## What is required
Copy each line from the records below in which the word "Obligations" is found.

## Given data
__________

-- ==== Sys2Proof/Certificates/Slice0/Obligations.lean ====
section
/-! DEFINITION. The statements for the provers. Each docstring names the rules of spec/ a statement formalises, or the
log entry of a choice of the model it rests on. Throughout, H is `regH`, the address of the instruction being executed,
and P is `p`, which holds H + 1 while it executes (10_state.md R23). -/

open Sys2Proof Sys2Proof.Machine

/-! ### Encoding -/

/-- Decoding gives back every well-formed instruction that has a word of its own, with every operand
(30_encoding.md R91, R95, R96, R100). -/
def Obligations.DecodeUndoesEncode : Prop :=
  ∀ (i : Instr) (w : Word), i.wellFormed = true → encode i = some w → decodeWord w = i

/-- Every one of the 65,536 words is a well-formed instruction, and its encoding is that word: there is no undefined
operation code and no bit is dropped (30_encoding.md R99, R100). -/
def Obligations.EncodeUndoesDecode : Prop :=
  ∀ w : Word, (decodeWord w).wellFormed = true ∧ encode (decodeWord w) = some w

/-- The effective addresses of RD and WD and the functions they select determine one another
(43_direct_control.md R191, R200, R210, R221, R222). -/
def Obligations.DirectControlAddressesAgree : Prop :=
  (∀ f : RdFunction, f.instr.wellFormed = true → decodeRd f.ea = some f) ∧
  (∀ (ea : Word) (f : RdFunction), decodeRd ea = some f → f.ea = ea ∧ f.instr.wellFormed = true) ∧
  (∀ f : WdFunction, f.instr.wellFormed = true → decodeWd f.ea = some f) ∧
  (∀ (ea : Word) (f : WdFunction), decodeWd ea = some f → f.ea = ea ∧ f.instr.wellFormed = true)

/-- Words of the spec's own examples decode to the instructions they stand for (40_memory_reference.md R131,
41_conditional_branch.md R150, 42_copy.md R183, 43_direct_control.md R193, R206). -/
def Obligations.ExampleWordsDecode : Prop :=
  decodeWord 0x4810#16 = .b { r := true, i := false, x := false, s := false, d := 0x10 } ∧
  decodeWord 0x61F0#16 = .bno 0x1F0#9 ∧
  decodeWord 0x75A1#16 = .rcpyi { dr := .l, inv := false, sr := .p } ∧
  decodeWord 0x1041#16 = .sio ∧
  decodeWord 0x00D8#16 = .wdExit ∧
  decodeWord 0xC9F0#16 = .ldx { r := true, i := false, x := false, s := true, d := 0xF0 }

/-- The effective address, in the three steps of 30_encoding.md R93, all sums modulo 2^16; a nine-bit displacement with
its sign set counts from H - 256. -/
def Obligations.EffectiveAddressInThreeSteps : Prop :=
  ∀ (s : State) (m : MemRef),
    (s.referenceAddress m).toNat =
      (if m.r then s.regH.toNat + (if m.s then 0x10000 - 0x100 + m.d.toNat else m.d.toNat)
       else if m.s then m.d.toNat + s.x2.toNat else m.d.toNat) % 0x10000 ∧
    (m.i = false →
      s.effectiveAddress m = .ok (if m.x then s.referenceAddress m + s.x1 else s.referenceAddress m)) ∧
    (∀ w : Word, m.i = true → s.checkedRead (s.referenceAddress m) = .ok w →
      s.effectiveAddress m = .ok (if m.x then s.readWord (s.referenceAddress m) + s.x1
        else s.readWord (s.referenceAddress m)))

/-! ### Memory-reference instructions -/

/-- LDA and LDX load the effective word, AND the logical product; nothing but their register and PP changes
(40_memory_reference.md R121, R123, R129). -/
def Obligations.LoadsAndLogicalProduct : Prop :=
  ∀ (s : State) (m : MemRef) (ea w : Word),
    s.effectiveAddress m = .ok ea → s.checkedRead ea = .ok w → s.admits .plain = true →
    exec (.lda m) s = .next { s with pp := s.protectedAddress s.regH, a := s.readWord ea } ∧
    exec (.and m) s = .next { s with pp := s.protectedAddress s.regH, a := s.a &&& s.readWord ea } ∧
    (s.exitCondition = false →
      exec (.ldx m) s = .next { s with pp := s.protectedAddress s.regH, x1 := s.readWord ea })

__________

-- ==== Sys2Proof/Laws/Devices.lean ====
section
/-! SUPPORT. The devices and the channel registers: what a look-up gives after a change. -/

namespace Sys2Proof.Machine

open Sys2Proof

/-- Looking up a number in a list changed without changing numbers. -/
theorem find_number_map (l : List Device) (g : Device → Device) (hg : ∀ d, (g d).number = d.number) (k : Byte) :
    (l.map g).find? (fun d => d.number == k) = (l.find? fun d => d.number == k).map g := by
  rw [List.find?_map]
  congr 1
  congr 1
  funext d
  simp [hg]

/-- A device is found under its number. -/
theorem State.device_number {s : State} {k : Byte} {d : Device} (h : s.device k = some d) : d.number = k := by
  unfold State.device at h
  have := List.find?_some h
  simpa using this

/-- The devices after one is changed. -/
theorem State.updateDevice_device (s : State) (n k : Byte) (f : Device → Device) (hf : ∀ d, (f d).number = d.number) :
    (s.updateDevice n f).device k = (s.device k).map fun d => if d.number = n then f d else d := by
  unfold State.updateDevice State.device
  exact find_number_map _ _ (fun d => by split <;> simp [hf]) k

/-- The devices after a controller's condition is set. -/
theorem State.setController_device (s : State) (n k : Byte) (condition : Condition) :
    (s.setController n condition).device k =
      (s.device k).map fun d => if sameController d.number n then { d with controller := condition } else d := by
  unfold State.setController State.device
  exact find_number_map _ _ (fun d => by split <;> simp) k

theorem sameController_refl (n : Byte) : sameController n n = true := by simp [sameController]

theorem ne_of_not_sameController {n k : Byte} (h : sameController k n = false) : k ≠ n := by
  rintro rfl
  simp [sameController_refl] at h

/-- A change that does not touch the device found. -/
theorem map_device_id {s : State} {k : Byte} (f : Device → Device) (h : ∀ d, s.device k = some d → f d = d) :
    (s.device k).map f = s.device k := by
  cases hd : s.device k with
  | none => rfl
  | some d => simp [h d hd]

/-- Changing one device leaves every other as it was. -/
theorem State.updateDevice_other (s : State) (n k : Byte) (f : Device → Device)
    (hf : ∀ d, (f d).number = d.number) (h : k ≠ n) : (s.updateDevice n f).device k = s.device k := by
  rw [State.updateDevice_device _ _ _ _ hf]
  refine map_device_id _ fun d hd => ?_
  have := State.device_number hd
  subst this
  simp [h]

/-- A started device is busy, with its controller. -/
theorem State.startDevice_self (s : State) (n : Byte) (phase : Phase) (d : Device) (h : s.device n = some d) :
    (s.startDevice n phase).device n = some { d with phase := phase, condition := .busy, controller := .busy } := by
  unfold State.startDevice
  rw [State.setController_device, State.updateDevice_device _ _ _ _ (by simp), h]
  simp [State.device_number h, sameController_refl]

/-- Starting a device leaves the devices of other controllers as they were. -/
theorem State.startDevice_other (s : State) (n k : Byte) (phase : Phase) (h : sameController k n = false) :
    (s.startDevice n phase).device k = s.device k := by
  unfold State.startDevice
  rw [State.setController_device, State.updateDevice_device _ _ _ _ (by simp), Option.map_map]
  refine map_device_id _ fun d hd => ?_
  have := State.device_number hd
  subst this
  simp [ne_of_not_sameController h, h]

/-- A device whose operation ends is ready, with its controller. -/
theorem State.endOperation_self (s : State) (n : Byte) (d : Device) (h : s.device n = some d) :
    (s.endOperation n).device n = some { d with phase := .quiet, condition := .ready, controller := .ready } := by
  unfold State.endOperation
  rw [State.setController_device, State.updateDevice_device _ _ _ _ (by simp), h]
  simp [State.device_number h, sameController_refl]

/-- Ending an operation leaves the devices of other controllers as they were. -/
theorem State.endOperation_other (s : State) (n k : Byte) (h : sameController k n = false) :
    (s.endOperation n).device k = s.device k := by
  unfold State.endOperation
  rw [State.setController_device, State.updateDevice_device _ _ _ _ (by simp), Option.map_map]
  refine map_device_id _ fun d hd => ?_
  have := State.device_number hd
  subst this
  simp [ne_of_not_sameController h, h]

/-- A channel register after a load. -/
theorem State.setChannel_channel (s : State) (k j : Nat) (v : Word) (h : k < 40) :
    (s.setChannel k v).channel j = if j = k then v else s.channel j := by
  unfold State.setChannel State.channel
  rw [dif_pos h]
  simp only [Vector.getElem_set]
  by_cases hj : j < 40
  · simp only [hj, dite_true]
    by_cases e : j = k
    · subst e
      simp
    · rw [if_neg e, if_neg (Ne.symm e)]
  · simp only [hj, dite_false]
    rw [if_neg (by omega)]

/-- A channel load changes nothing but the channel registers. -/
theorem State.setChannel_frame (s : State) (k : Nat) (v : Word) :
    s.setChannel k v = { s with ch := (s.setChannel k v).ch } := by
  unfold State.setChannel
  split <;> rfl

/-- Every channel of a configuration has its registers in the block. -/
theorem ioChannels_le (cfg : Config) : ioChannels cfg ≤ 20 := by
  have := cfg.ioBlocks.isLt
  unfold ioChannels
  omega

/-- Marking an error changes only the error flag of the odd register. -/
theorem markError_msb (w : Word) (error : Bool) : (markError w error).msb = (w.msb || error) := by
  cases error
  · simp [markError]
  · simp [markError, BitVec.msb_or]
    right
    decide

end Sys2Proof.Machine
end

__________

## Answer to this exercise
-- ==== Sys2Proof/Certificates/Slice0/Obligations.lean ====
def Obligations.DecodeUndoesEncode : Prop :=
def Obligations.EncodeUndoesDecode : Prop :=
def Obligations.DirectControlAddressesAgree : Prop :=
def Obligations.ExampleWordsDecode : Prop :=
def Obligations.EffectiveAddressInThreeSteps : Prop :=
def Obligations.LoadsAndLogicalProduct : Prop :=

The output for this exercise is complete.